DISCERN is a standardized instrument for assessing the quality of written health information.14,23 It consists of 16 questions, divided into three sections: reliability of the publication (questions 1-8), quality of treatment information (questions 9-15), and overall assessment (question 16). Each question is scored on a 1-5 Likert scale, with a total score ranging from 16 to 80. A higher score indicates better information quality.

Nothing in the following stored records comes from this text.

-- ==== Sys2Proof/Machine/Assembler.lean ====
section
/-! DEFINITION. The assembler syntax of 30_encoding.md R57 and R58 over lists of characters (decision D21; what the rules leave open about
white space is log 16). The block sees only the port inputs a line stands for. -/

namespace Sys2Proof.Machine

/-- What one line says. -/
inductive AsmLine
  /-- A command, with the operand of a WR (0 for any other). -/
  | command (i : Instr) (wdata : Word)
  /-- The pseudo-instructions (R58). -/
  | setMode (m : Mode)
  | setState (st : InstrState)
  /-- `; reset`: an assertion of `rst`. -/
  | reset
  deriving DecidableEq, Repr

/-- Register names, each reference's own name first, then `r13`, `r14`, `r15` (R48, R57). -/
def regNames : List (List Char × RegRef) :=
  [("r0".toList, .low 0), ("r1".toList, .low 1), ("r2".toList, .low 2), ("r3".toList, .low 3), ("r4".toList, .low 4),
   ("r5".toList, .low 5), ("r6".toList, .low 6), ("r7".toList, .low 7), ("r8".toList, .high 0), ("r9".toList, .high 1),
   ("r10".toList, .high 2), ("r11".toList, .high 3), ("r12".toList, .high 4), ("sp".toList, .sp), ("lr".toList, .lr),
   ("pc".toList, .pc), ("cpsr".toList, .cpsr), ("spsr".toList, .spsr), ("r13".toList, .sp), ("r14".toList, .lr),
   ("r15".toList, .pc)]

/-- Mode names of SETMODE (R58). -/
def modeNames : List (List Char × Mode) :=
  [("usr".toList, .user), ("fiq".toList, .fiq), ("irq".toList, .irq), ("svc".toList, .supervisor), ("abt".toList, .abort),
   ("und".toList, .undefined), ("sys".toList, .system)]

/-- State names of SETSTATE (R58). -/
def stateNames : List (List Char × InstrState) := [("arm".toList, .arm), ("thumb".toList, .thumb)]

/-- The value under a name. -/
def lookupName {α : Type} (table : List (List Char × α)) (name : List Char) : Option α :=
  (table.find? (fun e => e.1 == name)).map Prod.snd

/-- The token read so far (reversed), if any, before the tokens after it. -/
def flushToken (cur : List Char) (rest : List (List Char)) : List (List Char) :=
  if cur.isEmpty then rest else cur.reverse :: rest

/-- Tokens: parted by blanks; a comma or a semicolon is a token by itself. -/
def tokenize : List Char → List Char → List (List Char)
  | [], cur => flushToken cur []
  | c :: cs, cur =>
    if c = ' ' ∨ c = '\t' then flushToken cur (tokenize cs [])
    else if c = ',' ∨ c = ';' then flushToken cur ([c] :: tokenize cs [])
    else tokenize cs (c :: cur)

/-- A digit's value, in lower case. -/
def digitValue (c : Char) : Option Nat :=
  if '0' ≤ c ∧ c ≤ '9' then some (c.toNat - '0'.toNat)
  else if 'a' ≤ c ∧ c ≤ 'f' then some (c.toNat - 'a'.toNat + 10)
  else none

/-- A number's value in a base, most significant digit first. -/
def numeral (base : Nat) : List Char → Nat → Option Nat
  | [], acc => some acc
  | c :: cs, acc =>
    match digitValue c with
    | some d => if d < base then numeral base cs (acc * base + d) else none
    | none => none

/-- `<value>`: a 32-bit number, `0x` hexadecimal or decimal (R57). -/
def parseValue (t : List Char) : Option Word :=
  let n := match t with
    | [] => none
    | '0' :: 'x' :: [] => none
    | '0' :: 'x' :: ds => numeral 16 ds 0
    | ds => numeral 10 ds 0
  match n with
  | some n => if n < 2 ^ 32 then some (BitVec.ofNat 32 n) else none
  | none => none

/-- The line of one token: NOP, MODE, STATE. -/
def assembleBare (op : List Char) : Option AsmLine :=
  if op = "nop".toList then some (.command (.nop 0#5) 0#32)
  else if op = "mode".toList then some (.command (.mode 0#5) 0#32)
  else if op = "state".toList then some (.command (.state 0#5) 0#32)
  else none

/-- The line of two tokens: RD, SETMODE, SETSTATE, `; reset`. -/
def assembleUnary (op arg : List Char) : Option AsmLine :=
  if op = "rd".toList then (lookupName regNames arg).map (fun r => .command (rdInstr r) 0#32)
  else if op = "setmode".toList then (lookupName modeNames arg).map .setMode
  else if op = "setstate".toList then (lookupName stateNames arg).map .setState
  else if op = [';'] ∧ arg = "reset".toList then some .reset
  else none

/-- `WR <reg>, <value>`. -/
def assembleWrite (op reg comma value : List Char) : Option AsmLine :=
  if op = "wr".toList ∧ comma = [','] then
    match lookupName regNames reg, parseValue value with
    | some r, some v => some (.command (wrInstr r) v)
    | _, _ => none
  else none

/-- One line (R57, R58), case-insensitive; none where it is no line of the syntax. -/
def assemble (line : List Char) : Option AsmLine :=
  match tokenize (line.map Char.toLower) [] with
  | [op] => assembleBare op
  | [op, arg] => assembleUnary op arg
  | [op, reg, comma, value] => assembleWrite op reg comma value
  | _ => none

/-- The port inputs of a line, where `v` is what the RD of a pseudo-instruction gives its issuer (R58). -/
def AsmLine.inputs (v : Word) : AsmLine → List PortIn
  | .command i d => [.ofInstr i d]
  | .setMode m => setModeScript m v
  | .setState st => setStateScript st v
  | .reset => [.reset]

/-- One hexadecimal digit, in capitals as the spec writes them. -/
def hexDigit (n : Nat) : Char := if n < 10 then Char.ofNat (48 + n) else Char.ofNat (55 + n)

/-- The low `k` hexadecimal digits of `n`, most significant first. -/
def hexDigits : Nat → Nat → List Char
  | 0, _ => []
  | k + 1, n => hexDigits k (n / 16) ++ [hexDigit (n % 16)]

/-- `0x` and `k` digits. -/
def hexNumber (k n : Nat) : List Char := '0' :: 'x' :: hexDigits k n

/-- The reference's own name. -/
def regName (r : RegRef) : List Char :=
  match regNames.find? (fun e => e.2 == r) with
  | some e => e.1
  | none => []

/-- A command in the syntax of R57; empty for a reserved word, which has none. -/
def commandText (i : Instr) (d : Word) : List Char :=
  match i.readRef?, i.writeRef?, i with
  | some r, _, _ => "RD ".toList ++ regName r
  | none, some r, _ => "WR ".toList ++ regName r ++ ", ".toList ++ hexNumber 8 d.toNat
  | none, none, .nop _ => "NOP".toList
  | none, none, .mode _ => "MODE".toList
  | none, none, .state _ => "STATE".toList
  | none, none, _ => []

/-- A listing line (R57): the word in hex, for WR the data, then the syntax. -/
def listing (i : Instr) (d : Word) : List Char :=
  hexNumber 2 (encode i).toNat
    ++ (if i.writeRef?.isSome then ' ' :: hexNumber 8 d.toNat else [])
    ++ "  ".toList ++ commandText i d

end Sys2Proof.Machine
end

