/-- `resp_code` and `resp_rdata` of the cycle. -/
def respAt (cpsr : Word) (w : CmdWord) (d : Word) : Response := (stateAt cpsr w d).respOut

/-- A slot after the cycle. -/
def slotAt (cpsr : Word) (w : CmdWord) (d : Word) (sl : Slot) : Word := (blockStep (stateAt cpsr w d)).regs.read sl

-- 2.7
theorem test_nop_with_illegal_mode : respAt 0xC0 0x00 0 = ⟨.ok, 0⟩ := by decide
-- 2.5
theorem test_rdLo_thumb_and_illegal : respAt 0xF0 0x27 0 = ⟨.ok, 0x77⟩ ∧ respAt 0xC0 0x27 0 = ⟨.ok, 0x77⟩ := by decide
-- 2.4
theorem test_rdHi_banks : respAt 0xDF 0x2C 0 = ⟨.ok, 0x14⟩ ∧ respAt 0xD2 0x2A 0 = ⟨.ok, 0x12⟩ ∧ respAt 0xD1 0x28 0 = ⟨.ok, 0xF0⟩ := by
  decide
theorem test_rdHi_errors : respAt 0xF1 0x28 0 = ⟨.invalidAccess, 0⟩ ∧ respAt 0xE0 0x28 0 = ⟨.invalidAccess, 0⟩
    ∧ respAt 0xC0 0x28 0 = ⟨.invalidMachineState, 0⟩ := by decide
-- 2.5
theorem test_rdSp_banks : respAt 0xD0 0x2D 0 = ⟨.ok, 0xA0⟩ ∧ respAt 0xDF 0x2D 0 = ⟨.ok, 0xA0⟩ ∧ respAt 0xD3 0x2D 0 = ⟨.ok, 0xA2⟩
    ∧ respAt 0xD2 0x2D 0 = ⟨.ok, 0xA4⟩ ∧ respAt 0xFB 0x2D 0 = ⟨.ok, 0xA5⟩ := by decide
theorem test_rdSp_illegal_mode : respAt 0xC0 0x2D 0 = ⟨.invalidMachineState, 0⟩ := by decide
theorem test_rdLr_banks : respAt 0xD1 0x2E 0 = ⟨.ok, 0xB1⟩ ∧ respAt 0xD7 0x2E 0 = ⟨.ok, 0xB3⟩ ∧ respAt 0xDB 0x2E 0 = ⟨.ok, 0xB5⟩ := by
  decide
theorem test_rdPc_illegal_mode : respAt 0xC0 0x2F 0 = ⟨.ok, 0x08000000⟩ := by decide
theorem test_rdCpsr_illegal_mode : respAt 0xC0 0x30 0 = ⟨.ok, 0xC0⟩ := by decide
-- 2.6
theorem test_rdSpsr_banks : respAt 0xD1 0x31 0 = ⟨.ok, 0x11⟩ ∧ respAt 0xD3 0x31 0 = ⟨.ok, 0x22⟩ ∧ respAt 0xD7 0x31 0 = ⟨.ok, 0x33⟩
    ∧ respAt 0xF2 0x31 0 = ⟨.ok, 0x44⟩ ∧ respAt 0xDB 0x31 0 = ⟨.ok, 0x55⟩ := by decide
theorem test_rdSpsr_errors : respAt 0xD0 0x31 0 = ⟨.invalidAccess, 0⟩ ∧ respAt 0xDF 0x31 0 = ⟨.invalidAccess, 0⟩
    ∧ respAt 0xC0 0x31 0 = ⟨.invalidMachineState, 0⟩ := by decide
-- 2.5
theorem test_wrLo_r0 : slotAt 0xD0 0x40 0xFFFFFFFF (.lo 0) = 0xFFFFFFFF ∧ respAt 0xD0 0x40 0xFFFFFFFF = ⟨.ok, 0⟩ := by decide
-- 2.4
theorem test_wrHi_banks : slotAt 0xD1 0x4C 0xAA (.hiFiq 4) = 0xAA ∧ slotAt 0xD1 0x4C 0xAA (.hiUsr 4) = 0x14
    ∧ slotAt 0xDB 0x49 0xBB (.hiUsr 1) = 0xBB ∧ slotAt 0xDB 0x49 0xBB (.hiFiq 1) = 0xF1 := by decide
theorem test_wrHi_errors : respAt 0xF1 0x4A 1 = ⟨.invalidAccess, 0⟩ ∧ slotAt 0xF1 0x4A 1 (.hiFiq 2) = 0xF2
    ∧ respAt 0xC0 0x48 5 = ⟨.invalidMachineState, 0⟩ := by decide
-- 1.2
theorem test_wrSp_supervisor : slotAt 0xD3 0x4D 0x03007F00 (.sp 2) = 0x03007F00 ∧ slotAt 0xD3 0x4D 0x03007F00 (.sp 4) = 0xA4 := by decide
-- 2.5
theorem test_wrLr_system : slotAt 0xDF 0x4E 0x1234 (.lr 0) = 0x1234 ∧ respAt 0xC0 0x4E 1 = ⟨.invalidMachineState, 0⟩ := by decide
theorem test_wrPc_not_aligned : slotAt 0xC0 0x4F 0x08000003 .pc = 0x08000003 := by decide
theorem test_wrCpsr_keeps_every_bit : slotAt 0xD0 0x50 0x0FFFFF1F .cpsr = 0x0FFFFF1F ∧ slotAt 0xC0 0x50 0xD3 .cpsr = 0xD3 := by decide
-- 2.6
theorem test_wrSpsr_unchecked : slotAt 0xD3 0x51 0xC0 (.spsr 1) = 0xC0 ∧ slotAt 0xDB 0x51 0x99 (.spsr 4) = 0x99 := by decide
theorem test_wrSpsr_system : respAt 0xDF 0x51 9 = ⟨.invalidAccess, 0⟩ := by decide
-- 2.2
theorem test_mode_codes : [0xD0, 0xD1, 0xD2, 0xD3, 0xD7, 0xDB, 0xDF, 0xF3].map (fun c => respAt c 0x60 0)
    = [⟨.ok, 0⟩, ⟨.ok, 1⟩, ⟨.ok, 2⟩, ⟨.ok, 3⟩, ⟨.ok, 4⟩, ⟨.ok, 5⟩, ⟨.ok, 6⟩, ⟨.ok, 3⟩] := by decide
theorem test_mode_illegal : respAt 0xC0 0x60 0 = ⟨.invalidMachineState, 0⟩ ∧ respAt 0xD4 0x7F 0 = ⟨.invalidMachineState, 0⟩ := by decide
-- 2.3
theorem test_state_codes : respAt 0xD3 0x80 0 = ⟨.ok, 0⟩ ∧ respAt 0xF0 0x80 0 = ⟨.ok, 1⟩ ∧ respAt 0xE0 0x80 0 = ⟨.invalidMachineState, 0⟩ := by
  decide
theorem test_field_ports : fieldOutputs 0x40000050 = ⟨0x10, true, 0, 0, 0, false, true, false, false, false, true⟩
    ∧ (fieldOutputs 0xE0).stateT = 1 ∧ (fieldOutputs 0xC0).bankIdx = 7 ∧ (fieldOutputs 0xD2).bankIdx = 4 := by decide
-- 2.7
theorem test_reserved_words : [0x32, 0x5F, 0xA0, 0xFF].map (fun w => respAt 0xC0 w 1)
    = [⟨.reservedEncoding, 0⟩, ⟨.reservedEncoding, 0⟩, ⟨.reservedEncoding, 0⟩, ⟨.reservedEncoding, 0⟩] := by decide
-- 2.8
theorem test_reset_wins_over_a_command :
    (blockStep { stateAt 0xD0 0x40 5 with port := ⟨true, true, 0x40, 5⟩ }).regs = RegFile.reset := by decide
-- 2.1
theorem test_decode_mode_looks_at_no_other_bit :
    decodeMode 0xFFFFFFF3 = some .supervisor ∧ decodeMode 0x000000E0 = none := by decide
/-- A word placed after reset runs as the first command: MODE answers Supervisor (vector 1.1). -/
theorem test_first_command_after_reset : (blockStep (State.reset.withFetchWord 8 0x60)).resp = ⟨.ok, 3⟩ := by decide

/-! ## Assembler lines of 30_encoding.md R57, R58 -/

theorem test_assemble_write : assemble "wr SP, 0x03007F00".toList = some (.command .wrSp 0x03007F00) := by decide
theorem test_assemble_alias_and_pseudo : assemble "RD r13".toList = some (.command .rdSp 0)
    ∧ assemble "SETMODE svc".toList = some (.setMode .supervisor) ∧ assemble "; reset".toList = some .reset
    ∧ assemble "RD r16".toList = none ∧ assemble "WR r8, 4294967296".toList = none := by decide
theorem test_listing_of_R57 : listing .wrSp 0x03007F00 = "0x4D 0x03007F00  WR sp, 0x03007F00".toList := by decide

-- R58: SETMODE is RD cpsr, then WR cpsr of the value with the mode's pattern
theorem test_setmode_expands : (AsmLine.setMode .irq).inputs 0x600000D3 = [⟨false, true, 0x30, 0⟩, ⟨false, true, 0x50, 0x600000D2⟩] := by decide

-- R51
theorem test_response_code_bits :
    [RespCode.ok, .invalidMachineState, .invalidAccess, .reservedEncoding].map respCodeBits = [0b00, 0b01, 0b10, 0b11] := by decide

/-! ## Witnesses: a state and operands for the hypotheses of every statement that has some -/

theorem witness_EncodeThenDecodeGivesTheCommand :
    (Instr.reservedRd 31).wellFormed = true ∧ (Instr.reservedWr 18).wellFormed = true ∧ (Instr.nop 31).wellFormed = true := by decide
theorem witness_StepRunsTheDecodedCommand :
    (stateAt 0xC0 0x2D 0).port.rst = false ∧ (stateAt 0xC0 0x2D 0).port.reqValid = true
    ∧ decode (stateAt 0xC0 0x2D 0).port.reqWord = .rdSp ∧ exec .rdSp (stateAt 0xC0 0x2D 0) = .fault .invalidMachineState
    ∧ (∃ t, exec .rdSp (stateAt 0xD3 0x2D 0) = .next t) ∧ (∃ r, exec (.reservedRd 18) (stateAt 0xD3 0x32 0) = .refused r) :=
  ⟨rfl, rfl, rfl, rfl, ⟨_, rfl⟩, ⟨_, rfl⟩⟩
theorem witness_IdleCycleChangesNothing : State.reset.port.rst = false ∧ State.reset.port.reqValid = false := by decide
theorem witness_ResetCycleLoadsEverySlot : (⟨regsAt 0xC0, ⟨true, true, 0x40, 5⟩, [], .zero⟩ : State).port.rst = true ∧ Slot.pc ≠ .cpsr := by
  decide
theorem witness_IllegalPatternsDecodeToNoMode : decodeMode (stateAt 0x00 0x60 0).regs.cpsr = none ∧ decodeMode 0xDE = none := by decide
theorem witness_StateBitDecodes :
    (0xDF : Word).getLsbD 5 = false ∧ (0x20 : Word).getLsbD 5 = true ∧ (0xFFFFFFFF : Word).getLsbD 5 = (0x20 : Word).getLsbD 5 := by decide
theorem witness_DecoderPorts : decodeMode (regsAt 0xDF).cpsr = some .system ∧ decodeMode (regsAt 0xC0).cpsr = none := by decide
theorem witness_ExactlyThirtySevenSlots : (∀ sl, (regsAt 0xD3).read sl = (regsAt 0xD3).read sl) := fun _ => rfl
theorem witness_NoSpsrForBankZero :
    resolve .spsr 0xDB = .ok (.spsr 4) ∧ resolve .spsr 0xD1 = .ok (.spsr 0) ∧ decodeMode 0xDF = some .system ∧ decodeMode 0xD0 = some .user :=
  ⟨rfl, rfl, rfl, rfl⟩
theorem witness_ReadHigh :
    decodeState (regsAt 0xE0).cpsr = .thumb ∧ (decodeState (regsAt 0xC0).cpsr = .arm ∧ decodeMode (regsAt 0xC0).cpsr = none)
    ∧ (decodeState (regsAt 0xD1).cpsr = .arm ∧ decodeMode (regsAt 0xD1).cpsr = some .fiq)
    ∧ (decodeState (regsAt 0xDF).cpsr = .arm ∧ decodeMode (regsAt 0xDF).cpsr = some .system ∧ Mode.system ≠ .fiq) := by decide
theorem witness_WriteHigh :
    decodeState (regsAt 0xFF).cpsr = .thumb ∧ (decodeState (regsAt 0xDE).cpsr = .arm ∧ decodeMode (regsAt 0xDE).cpsr = none)
    ∧ (decodeState (regsAt 0x11).cpsr = .arm ∧ decodeMode (regsAt 0x11).cpsr = some .fiq)
    ∧ (decodeState (regsAt 0x10).cpsr = .arm ∧ decodeMode (regsAt 0x10).cpsr = some .user ∧ Mode.user ≠ .fiq) := by decide
theorem witness_ReadSpAndLr : decodeMode (regsAt 0xF0).cpsr = some .user ∧ decodeMode (regsAt 0xC0).cpsr = none := by decide
theorem witness_WriteSpAndLr : decodeMode (regsAt 0xDB).cpsr = some .undefined ∧ decodeMode (regsAt 0xD4).cpsr = none := by decide
theorem witness_ReadSpsr :
    (decodeMode (regsAt 0xD1).cpsr = some .fiq ∧ (bankIndex .fiq).val = (0 : Fin 5).val + 1)
    ∧ (decodeMode (regsAt 0xD0).cpsr = some .user) ∧ (decodeMode (regsAt 0xDF).cpsr = some .system) ∧ decodeMode (regsAt 0xC0).cpsr = none := by
  decide
theorem witness_WriteSpsr :
    (decodeMode (regsAt 0xFB).cpsr = some .undefined ∧ (bankIndex .undefined).val = (4 : Fin 5).val + 1)
    ∧ (decodeMode (regsAt 0xF0).cpsr = some .user) ∧ (decodeMode (regsAt 0xFF).cpsr = some .system) ∧ decodeMode (regsAt 0xE0).cpsr = none := by
  decide
theorem witness_ModeQuery : decodeMode (regsAt 0xF7).cpsr = some .abort ∧ decodeMode (regsAt 0xFE).cpsr = none := by decide
theorem witness_StateQuery : decodeMode (regsAt 0xF0).cpsr = some .user ∧ decodeMode (regsAt 0xE0).cpsr = none := by decide
theorem witness_CommandsHaveNoOtherSideEffect :
    (Instr.rdSpsr.writeRef? = none ∧ ∃ t, exec .rdSpsr (stateAt 0xD3 0x31 0) = .next t)
    ∧ (Instr.wrSp.writeRef? = some .sp ∧ (∃ t, exec .wrSp (stateAt 0xD3 0x4D 9) = .next t) ∧ resolve .sp 0xD3 = .ok (.sp 2))
    ∧ (Instr.wrSpsr.writeRef? = some .spsr ∧ (∃ t, exec .wrSpsr (stateAt 0xD0 0x51 9) = .next t)
      ∧ resolve .spsr 0xD0 = .error (.invalidAccess .spsr))
    ∧ ∃ t, exec .wrCpsr (stateAt 0xD3 0x50 0xC0) = .next t := ⟨⟨rfl, _, rfl⟩, ⟨rfl, ⟨_, rfl⟩, rfl⟩, ⟨rfl, ⟨_, rfl⟩, rfl⟩, _, rfl⟩
theorem witness_WrittenValueIsReadBack :
    ∃ t, exec (wrInstr (.high 4)) (stateAt 0xD1 0x4C 0xAA) = .next t ∧ t.resp.code = .ok := ⟨_, rfl, rfl⟩
theorem witness_FailedCommandsWriteNothing :
    (stateAt 0xF1 0x4A 1).respOut.code ≠ .ok ∧ (stateAt 0xC0 0x4D 1).respOut.code ≠ .ok ∧ (stateAt 0xD3 0x5F 1).respOut.code ≠ .ok := by decide
theorem witness_OneErrorPerStepInOrder : (stateAt 0xE0 0x28 0).port.rst = false ∧ (stateAt 0xE0 0x28 0).port.reqValid = true := by decide
theorem witness_BlockGoesOnWhereARunStops :
    (∃ t, step (stateAt 0xD3 0x60 0) = .next t) ∧ step (stateAt 0xC0 0x60 0) = .fault .invalidMachineState
    ∧ step (stateAt 0xD3 0xFF 0) = .refused (.reservedEncoding 0xFF) := ⟨⟨_, rfl⟩, rfl, rfl⟩
theorem witness_SlotsChangeOnlyByWriteOrReset :
    ∃ t, step (stateAt 0xD3 0x4D 9) = .next t ∧ t.regs.read (.sp 2) ≠ (stateAt 0xD3 0x4D 9).regs.read (.sp 2) :=
  ⟨_, rfl, by decide⟩
theorem witness_PcChangesOnlyByWritePcOrReset :
    ∃ t, step (stateAt 0xC0 0x4F 9) = .next t ∧ t.regs.pc ≠ (stateAt 0xC0 0x4F 9).regs.pc := ⟨_, rfl, by decide⟩
theorem witness_ModeChangesOnlyByWriteCpsrOrReset :
    ∃ t, step (stateAt 0xD0 0x50 0xC0) = .next t ∧ t.regs.cpsr ≠ (stateAt 0xD0 0x50 0xC0).regs.cpsr := ⟨_, rfl, by decide⟩
theorem witness_CpsrWriteGovernsTheNextCommand :
    resolve .sp 0xD2 = .ok (.sp 4) ∧ resolve (.high 0) 0xF1 = .error (.invalidAccess (.high 0))
    ∧ resolve .lr 0xC0 = .error .invalidMachineState := ⟨rfl, rfl, rfl⟩

/-- The state of `stateAt` in Supervisor mode, and the same with another SP of User mode, which Supervisor does not select. -/
theorem witness_HiddenSlotsKeepAndDoNotShow :
    AgreeOnSelected 0xD3 (regsAt 0xD3) ((regsAt 0xD3).write (.sp 0) 0x5A) ∧ ((regsAt 0xD3).write (.sp 0) 0x5A).cpsr = (regsAt 0xD3).cpsr
    ∧ regsAt 0xD3 ≠ (regsAt 0xD3).write (.sp 0) 0x5A
    ∧ (stateAt 0xD3 0x4D 9).port.rst = false ∧ (stateAt 0xD3 0x4D 9).command ≠ .wrCpsr
    ∧ (∃ t, step (stateAt 0xD3 0x4D 9) = .next t) := by
  refine ⟨?_, by decide, by decide, by decide, by decide, ⟨_, rfl⟩⟩
  rintro sl ⟨ref, h⟩
  have hne : sl ≠ .sp 0 := by
    rintro rfl
    cases ref with
    | low n => cases h
    | high n => cases h
    | sp => cases h
    | lr => cases h
    | pc => cases h
    | cpsr => cases h
    | spsr => cases h
  exact (read_write_of_ne _ _ hne).symm

theorem witness_StackAndLinkAreIsolated :
    decodeMode (stateAt 0xD0 0 0).regs.cpsr = some .user ∧ decodeMode 0xDF = some .system ∧ decodeMode 0xD2 = some .irq := by decide
theorem witness_HighRegistersAreIsolated :
    decodeMode (stateAt 0xD0 0 0).regs.cpsr = some .user ∧ decodeState (stateAt 0xD0 0 0).regs.cpsr = .arm
    ∧ decodeMode 0xD1 = some .fiq ∧ decodeState 0xD1 = .arm := by decide
theorem witness_SavedStatusIsIsolated :
    decodeMode (stateAt 0xD1 0 0).regs.cpsr = some .fiq ∧ decodeMode 0xDB = some .undefined
    ∧ (bankIndex .undefined).val = (4 : Fin 5).val + 1 := by decide

/-- A harmless session with a switch of mode and a push of the stack pointer in it. -/
def session : State := State.reset.withScript [.wr .cpsr 0xD2, .wr .sp 0x03007FA0, .rd .sp]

The EQIP tool is commonly used to assess the quality of written patient information available to the public.24,25 In this study, we used the expanded 36-item EQIP scale, which evaluates three domains: content, identification data, and structure. Each applicable item was rated as “Yes” or “No,” and items deemed not applicable were excluded from the denominator. The EQIP score was calculated as the proportion of applicable items rated “Yes” and expressed as a percentage, with higher scores indicating better information quality.
The GQS is a holistic quality assessment tool that requires evaluators to rate the content based on its comprehensiveness, accuracy, practicality, and objectivity.26,27 This study employed a 5-point Likert scale, 1 point very poor, 2 points poor, 3 points fair, 4 points good and 5 points excellent quality.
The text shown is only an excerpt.